With ongoing advancements in medicine, many of these "imperfect" kidneys could work quite well. (By contrast, France only throws out about 9 percent of kidneys donated.) The new system would rely on independent data by the CDC (Centers for Disease Control and Prevention) that would be used to evaluate the OPOs in terms of their donation rates and the percentage of donors whose organs are actually transplanted.

In addition, Trumpster wants to make it easier for living donors to help save lives by giving one of their kidneys to another. Hospital expenses for donors have long been covered completely, but new rules also would reimburse donors for lost wages and, possibly, child and eldercare as well.

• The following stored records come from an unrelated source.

-- ==== Sys2Proof/Machine/RegMap.lean ====
section
/-! DEFINITION. The register map: every register of PF BAR0 with its place, its fields, their access codes, reset
values, ranges and owning units (R8, R497, and the field maps R497 points to). -/

namespace Sys2Proof.Machine

/-- The registers, by name. -/
inductive Reg where
  | glbId | glbWerr | glbWerrAddr | glbState | glbCommitCrc | glbCommit | glbCstat | glbCerr | glbCmd | glbBoot
  | glbBootRep | glbDbgSel | glbBw | glbMemCtrl | glbT1Base | glbT1Limit | glbT0Base | glbT0Count | glbT0Q
  | hifCtrl | hifPollCfg | hifSumLo | hifSumHi | hifAckLo | hifAckHi | hifCto | hifLink | hifGal | hifGsumLo
  | hifGsumHi | hifSqLo | hifSqHi | hifCqLo | hifCqHi | hifDbLo | hifDbHi | hifRcfg | hifRstat | hifFidx | dmaCtrl
  | dmaCresv | dmaActive | dmaGal | docCtrl | docCres | docWgt | docStatus | docGal | docGalC | docGalQ | docGalS
  | curKvBase | curKvFrames | curScBase | curTblBase | curTblLines | curCtrl | curGal | curGalR | brlCtrl | brlId
  | brlMachine | brlEtype | brlUpCfg | brlMacsec | brlPos | brlPortCtrl | brlPortStat | beatCtrl | beatCfg
  | beatCntLo | beatCntHi | beatUpPeer | beatStat | beatOfs | beatMap | beatQLo | beatQHi | beatGal | stkCtrl
  | schint | keepLo | keepHi | rfCfg | rfSlot | rfStat | scrubCfg | tStat | rprCmd | rprAddr | rprStat | rprSpares
  | rprData | secStat | secSvn | secFloor | secRevoke | secFwCmd | secHallB | secHallS | secTdi | catSnapLo
  | catSnapHi | catSnapCmd | catSnapStat | catSnapLen | catRdLo | catRdHi | catRdCmd | catRdStat | catWdog
  | catMark | catTrBase | catTrSize | catTrCtrl | catTrPost | catTrCmd | catTrStat | catTrWptr | catTrTrig
  | catTrDrop | catTrRetrig | catTrBeatLo | catTrBeatHi | catPsamp | catFltUnit | catFltEvt | catFltCtl | rasCtrl
  | rasIringLo | rasIringHi | rasIcfg | rasRate | rasQstat | rasOvf | rasFenceCfg | rasFenceCmd | rasConsCfg
  | rasConsStat | rasSrcSel | rasSrcClr | rasSrcData | rasFenceA | rasFenceB | anxCtrl | anxStat | mgtCtrl | mgtSmb
  | mgtEid | mgtPthr | mgtDthr | mgtPwr
  deriving DecidableEq, Repr

/-- The access codes of R8. -/
inductive Acc where
  | ro | rw | wo | w1c | rws | rwl
  deriving DecidableEq, Repr

/-- The unit that owns a register's RWL fields (R8, R10). -/
inductive Lock where
  | none | memctrl | hif | galRings | ring | dma | doc | cur | brl | beat | stk | tdi | trace | ras | mgt
  deriving DecidableEq, Repr

/-- A field: its bits, access code, reset value, stated range, and whether it belongs to the commit set (R483). -/
structure Field where
  hi : Nat
  lo : Nat
  acc : Acc
  rst : Nat
  range : Option (Nat × Nat)
  commit : Bool
  deriving DecidableEq, Repr

/-- A register: its offset in PF BAR0, its array dimensions as counts and strides, its owning unit and its fields. -/
structure RegSpec where
  reg : Reg
  base : Nat
  dims : List (Nat × Nat)
  lock : Lock
  fields : List Field
  deriving DecidableEq, Repr

/-- GLB block (R2, R305, R322, R496, R504). -/
def regsGlb : List RegSpec :=
  [⟨.glbId, 0x0000000, [], .none, [
      ⟨31, 16, .ro, 0x0, none, false⟩,
      ⟨15, 8, .ro, 0x0, none, false⟩,
      ⟨7, 0, .ro, 0x0, none, false⟩]⟩,
   ⟨.glbWerr, 0x0000004, [], .none, [
      ⟨7, 0, .ro, 0x0, none, false⟩,
      ⟨8, 8, .w1c, 0x0, none, false⟩,
      ⟨9, 9, .w1c, 0x0, none, false⟩,
      ⟨21, 16, .ro, 0x0, none, false⟩]⟩,
   ⟨.glbWerrAddr, 0x0000008, [], .none, [⟨25, 0, .ro, 0x0, none, false⟩]⟩,
   ⟨.glbState, 0x0000010, [], .none, [
      ⟨2, 0, .ro, 0x0, none, false⟩,
      ⟨6, 4, .ro, 0x0, none, false⟩,
      ⟨8, 8, .ro, 0x0, none, false⟩,
      ⟨9, 9, .ro, 0x0, none, false⟩,
      ⟨10, 10, .ro, 0x0, none, false⟩]⟩,
   ⟨.glbCommitCrc, 0x0000014, [], .none, [⟨31, 0, .rw, 0x0, none, false⟩]⟩,
   ⟨.glbCommit, 0x0000018, [], .none, [⟨15, 0, .wo, 0x0, none, false⟩]⟩,
   ⟨.glbCstat, 0x000001C, [], .none, [
      ⟨15, 0, .ro, 0x0, none, false⟩,
      ⟨23, 16, .ro, 0x0, none, false⟩,
      ⟨24, 24, .ro, 0x0, none, false⟩]⟩,
   ⟨.glbCerr, 0x0000020, [], .none, [⟨31, 0, .ro, 0x0, none, false⟩]⟩,
   ⟨.glbCmd, 0x0000024, [], .none, [⟨1, 0, .wo, 0x0, none, false⟩]⟩,
   ⟨.glbBoot, 0x0000028, [], .none, [
      ⟨3, 0, .ro, 0x0, none, false⟩,
      ⟨15, 8, .ro, 0x0, none, false⟩,
      ⟨23, 16, .ro, 0x0, none, false⟩,
      ⟨31, 24, .ro, 0x0, none, false⟩]⟩,
   ⟨.glbBootRep, 0x000002C, [], .none, [
      ⟨15, 0, .ro, 0x0, none, false⟩,
      ⟨23, 16, .ro, 0x0, none, false⟩,
      ⟨31, 24, .ro, 0x0, none, false⟩]⟩,
   ⟨.glbDbgSel, 0x0000030, [], .none, [⟨3, 0, .rw, 0x0, none, false⟩]⟩,
   ⟨.glbBw, 0x0001000, [(64, 0x4)], .none, [⟨6, 0, .rws, 0x64, some (1, 100), false⟩]⟩,
   ⟨.glbMemCtrl, 0x0002000, [], .none, [⟨0, 0, .rw, 0x0, none, false⟩]⟩,
   ⟨.glbT1Base, 0x0002004, [], .memctrl, [⟨27, 18, .rwl, 0x0, none, true⟩]⟩,
   ⟨.glbT1Limit, 0x0002008, [], .memctrl, [⟨28, 18, .rwl, 0x0, some (0, 1024), true⟩]⟩,
   ⟨.glbT0Base, 0x000200C, [], .memctrl, [⟨27, 18, .rwl, 0x0, none, true⟩]⟩,
   ⟨.glbT0Count, 0x0002010, [], .memctrl, [⟨10, 0, .rwl, 0x0, some (0, 1024), true⟩]⟩,
   ⟨.glbT0Q, 0x0002100, [(64, 0x4)], .none, [⟨10, 0, .rw, 0x0, none, false⟩]⟩]
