/-- The fields a POLICY's flags select, written to a context (R204). -/
def Ctx.policy (x : Ctx) (d : Line64) : Ctx :=
  let f (i : Nat) : Bool := fbit d 1 i
  let x := if f 0 then { x with cls := fld d 4 1 0 } else x
  let x := if f 1 then { x with period := fld d 10 15 0 } else x
  let x := if f 2 then { x with prog := fld d 8 7 0 } else x
  let x := if f 3 then { x with temp := BitVec.ofNat 32 (fld d 12 31 0), topP := BitVec.ofNat 32 (fld d 16 31 0)
                                topK := fld d 20 6 0 } else x
  let x := if f 5 then { x with maxTok := fld d 32 31 0 } else x
  let x := if f 7 then { x with nStop := fld d 21 2 0
                                stops := (List.range 4).map (fun i => BitVec.ofNat 24 (fld d (36 + 4 * i) 23 0)) } else x
  { x with override := f 6 }

/-- A stream's generator takes a key leased for it: GCTR restarts at 0 (R228). -/
def Ctx.takeKey (x : Ctx) : Option (BitVec 64) → Ctx
  | some key => { x with gkey := key, gctr := 0 }
  | none => x

/-- A POLICY takes effect and completes (R204): the stream leaves Carmine groups that no longer fit it. -/
def State.policyEffect (s : State) (c : StreamCmd) : State :=
  let k := c.stream
  let x := ((s.ctx k).policy c.op.d).takeKey c.key
  let s0 : State := { s with doc := { s.doc with policies := s.doc.policies.filter (fun e => e.op.id != c.op.id) } }
  let still := s0.effPolicy k
  let fits (g : CGroup) : Bool :=
    (x.cls == 0 && g.prog == x.prog && g.period == x.period) ||
      (still.2.1 == 0 && g.prog == still.1 && g.period == still.2.2 && s0.doc.policies.any (fun p => p.stream == k))
  let s1 : State := { s0 with doc := { s0.doc with cgroups := leaveGroups k fits s0.doc.cgroups } }
  let s2 := s1.setCtx k { x with cgroup := if x.cls = 0 then (s1.groupOf k x.prog x.period).getD x.cgroup else x.cgroup }
  let m := s2.kvMap k
  let s3 := if fbit c.op.d 1 2 && m.rows.isEmpty then
      s2.setKvMap k { (s2.prog x.prog).mapOf m.pbase m.rowstep with forking := m.forking }
    else s2
  s3.complete (srcHub hubDocent) c.op { st := .ok }

/-- POLICY_TAKE_EFFECT: POLICYs of streams outside a step, in order of acceptance, unless an earlier CANCEL or FORK of the
stream still waits (R201, R204). -/
def State.takePolicies (s : State) : State :=
  s.doc.policies.foldl (fun s c =>
    if (s.ctx c.stream).inStep || s.forkBefore c.stream c.op.id || s.doc.cancels.any (fun e => e.stream == c.stream && decide (e.op.id < c.op.id)) then s
    else s.policyEffect c) s

/-! ### FORK (R205) -/

def forkChecks (s : State) (o : Op) : List Bad :=
  let d := o.d
  let c := fld d 5 14 0
  let p := fld d 8 14 0
  let key := BitVec.ofNat 64 (fld d 24 63 0)
  let pm := s.kvMap p
  o.flagsZero 0 ++ needBits d 8 15 15 ++ needZero d (byteRange 10 23) ++ keyForm d ++ needZero d (byteRange 32 59) ++
  need (s.streamBad o.gal c [.idle] || decide (0 < s.effTokens c) || !(s.kvMap c).rows.isEmpty) .badHandle 5 ++
  need (s.streamBad o.gal p [.idle, .prefill, .decode] ||
    !(s.prog (s.effPolicy c).1).sameLayout (s.prog (s.effPolicy p).1)) .badHandle 8 ++
  need (key != 0 && key != s.effKey c && s.keyTaken o.gal c key) .genInUse 24 ++
  need (!s.rowRoom (rowBlockLines pm.slots) (cdiv (s.mapTokens p) pm.ptok)) .quotaExceeded 8

def State.forkAccepted (s : State) (o : Op) : State :=
  let d := o.d
  let c := fld d 5 14 0
  let p := fld d 8 14 0
  let key := BitVec.ofNat 64 (fld d 24 63 0)
  (s.setCtx c { s.ctx c with lastTok := (s.ctx p).lastTok }).forkStart o c p (s.mapTokens p)
    (if key != 0 && key != s.effKey c then some key else none)

def State.acceptFork (s : State) (o : Origin) (d : Line64) : State :=
  s.accept (srcHub hubDocent) o d 0x43 forkChecks State.forkAccepted
/-- FORK (R205). -/
def execFork (o : Origin) (d : Line64) (s : State) : Host.Outcome State Fault Refusal := .next (s.acceptFork o d)

/-! ### Lane groups (R215, R216, R219) -/

/-- Conditions of R224, in the order it lists them. -/
def voidBeat : Nat := 0
def voidUe : Nat := 1
def voidResidue : Nat := 2
def voidFence : Nat := 3
def voidReroute : Nat := 4
def voidThrottle : Nat := 5
def voidRing : Nat := 6
def voidSuspended : Nat := 7

/-- Whether a stream is due, available and free to join a step (R215, R22, R190, R402). -/
def State.streamDue (s : State) (k : Nat) : Bool :=
  let x := s.ctx k
  (x.st == .prefill || x.st == .decode) && !x.inStep && decide (x.due ≤ s.beat) && !x.held && !x.cancelPend &&
    (match x.issuedAt with | none => true | some b => decide (b < s.beat)) && x.endWait.isNone &&
    !s.cur.forks.any (fun f => f.child == k)

/-- Change one running lane group. -/
def State.updGroup (s : State) (id : Nat) (f : LaneGroup → LaneGroup) : State :=
  { s with doc := { s.doc with groups := s.doc.groups.map (fun g => if g.id = id then f g else g) } }

/-- A due stream joins a lane group with n tokens, if its ring has room and its reservation is granted (R185, R215):
its step begins. -/
def State.joinStream (s : State) (gid k n : Nat) : State :=
  let c := s.checkTables k (((s.kvMap k).rows.getLast?).toList)
  if c.2 then c.1
  else if (c.1.ctx k).room < 2 then c.1.count .docRingFull 0 1
  else match c.1.reserve k n with
    | (s1, none) =>
      let x := s1.ctx k
      let s2 := s1.setCtx k { x with denied := true }
      if x.denied then s2 else s2.notice k .quotaExceeded
    | (s1, some frames) =>
      let x := s1.ctx k
      (s1.setCtx k { x with inStep := true, last := s1.beat, due := s1.beat + x.period, denied := false }).updGroup gid
        (fun g => { g with members := g.members ++ [{ stream := k, tokens := n, frames := frames }] })

/-- Open a lane group. -/
def State.openGroup (s : State) (cls prog : Nat) (prefill : Bool) (cgroup : Option Nat) : State :=
  { s with doc := { s.doc with
      groups := s.doc.groups ++ [{ id := s.doc.nextGroup, cls := cls, prog := prog, prefill := prefill, beat := s.beat
                                   members := [], cgroup := cgroup }]
      nextGroup := s.doc.nextGroup + 1 } }

/-- Drop lane groups no stream joined. -/
def State.dropEmpty (s : State) : State :=
  { s with doc := { s.doc with groups := s.doc.groups.filter (fun g => !g.members.isEmpty) } }

/-- Start every Carmine group due at this boundary (R219). A step no member joins for want of ring room breaks that condition too
(R224). -/
def State.startCarmine (s : State) : State :=
  s.doc.cgroups.foldl (fun s e =>
    let g := e.2
    if decide (g.d0 ≤ s.beat) && decide ((s.beat - g.d0) % g.period = 0) then
      let due := g.members.filter (fun k => s.streamDue k && (s.ctx k).st == .decode && (s.ctx k).cls == 0 &&
        (s.ctx k).prog == g.prog && (s.ctx k).period == g.period)
      let full := g.members.any (fun k => (s.ctx k).st == .decode && decide ((s.ctx k).room < 2))
      let gid := s.doc.nextGroup
      let s1 := due.foldl (fun s k => s.joinStream gid k 1) (s.openGroup 0 g.prog false (some e.1))
      if !full then s1
      else if s1.doc.groups.any (fun l => l.id == gid && !l.members.isEmpty) then s1.updGroup gid (fun l => { l with broke := [voidRing] })
      else s1.countSub .promiseVoid 0 voidRing 1
    else s) s |>.dropEmpty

For a man who cheats on his wives, denies responsibility for everything but the economy, brags about everything but his tax returns, attempts to extort foreign leaders, and travels to Michigan to suggest that its longest-serving congressman in U. S. history may now be in Hell, this is an unusually compassionate act from Le Grand Orange.

Somebody must have told him to do it.

Regardless of the reason, however, for the 3,000 people who are added to the transplant waiting list each month and the 20 people who die every day waiting for their matching organ to be found, any step forward is a quantum leap.

And of course, Don the Con can't even do a good thing without opening his mouth and cramming his bone spurs in it. In signing the executive order last summer, he was heard by everyone within earshot rhapsodizing that 'The kidney has a special place in the heart. It's an incredible thing."

This, of course, sparked an avalanche of social media wisecrackers offering Agent Orange free anatomy advice. And for all we know, he may need it.

T-Rump often seems to have trouble finding his backside with both hands.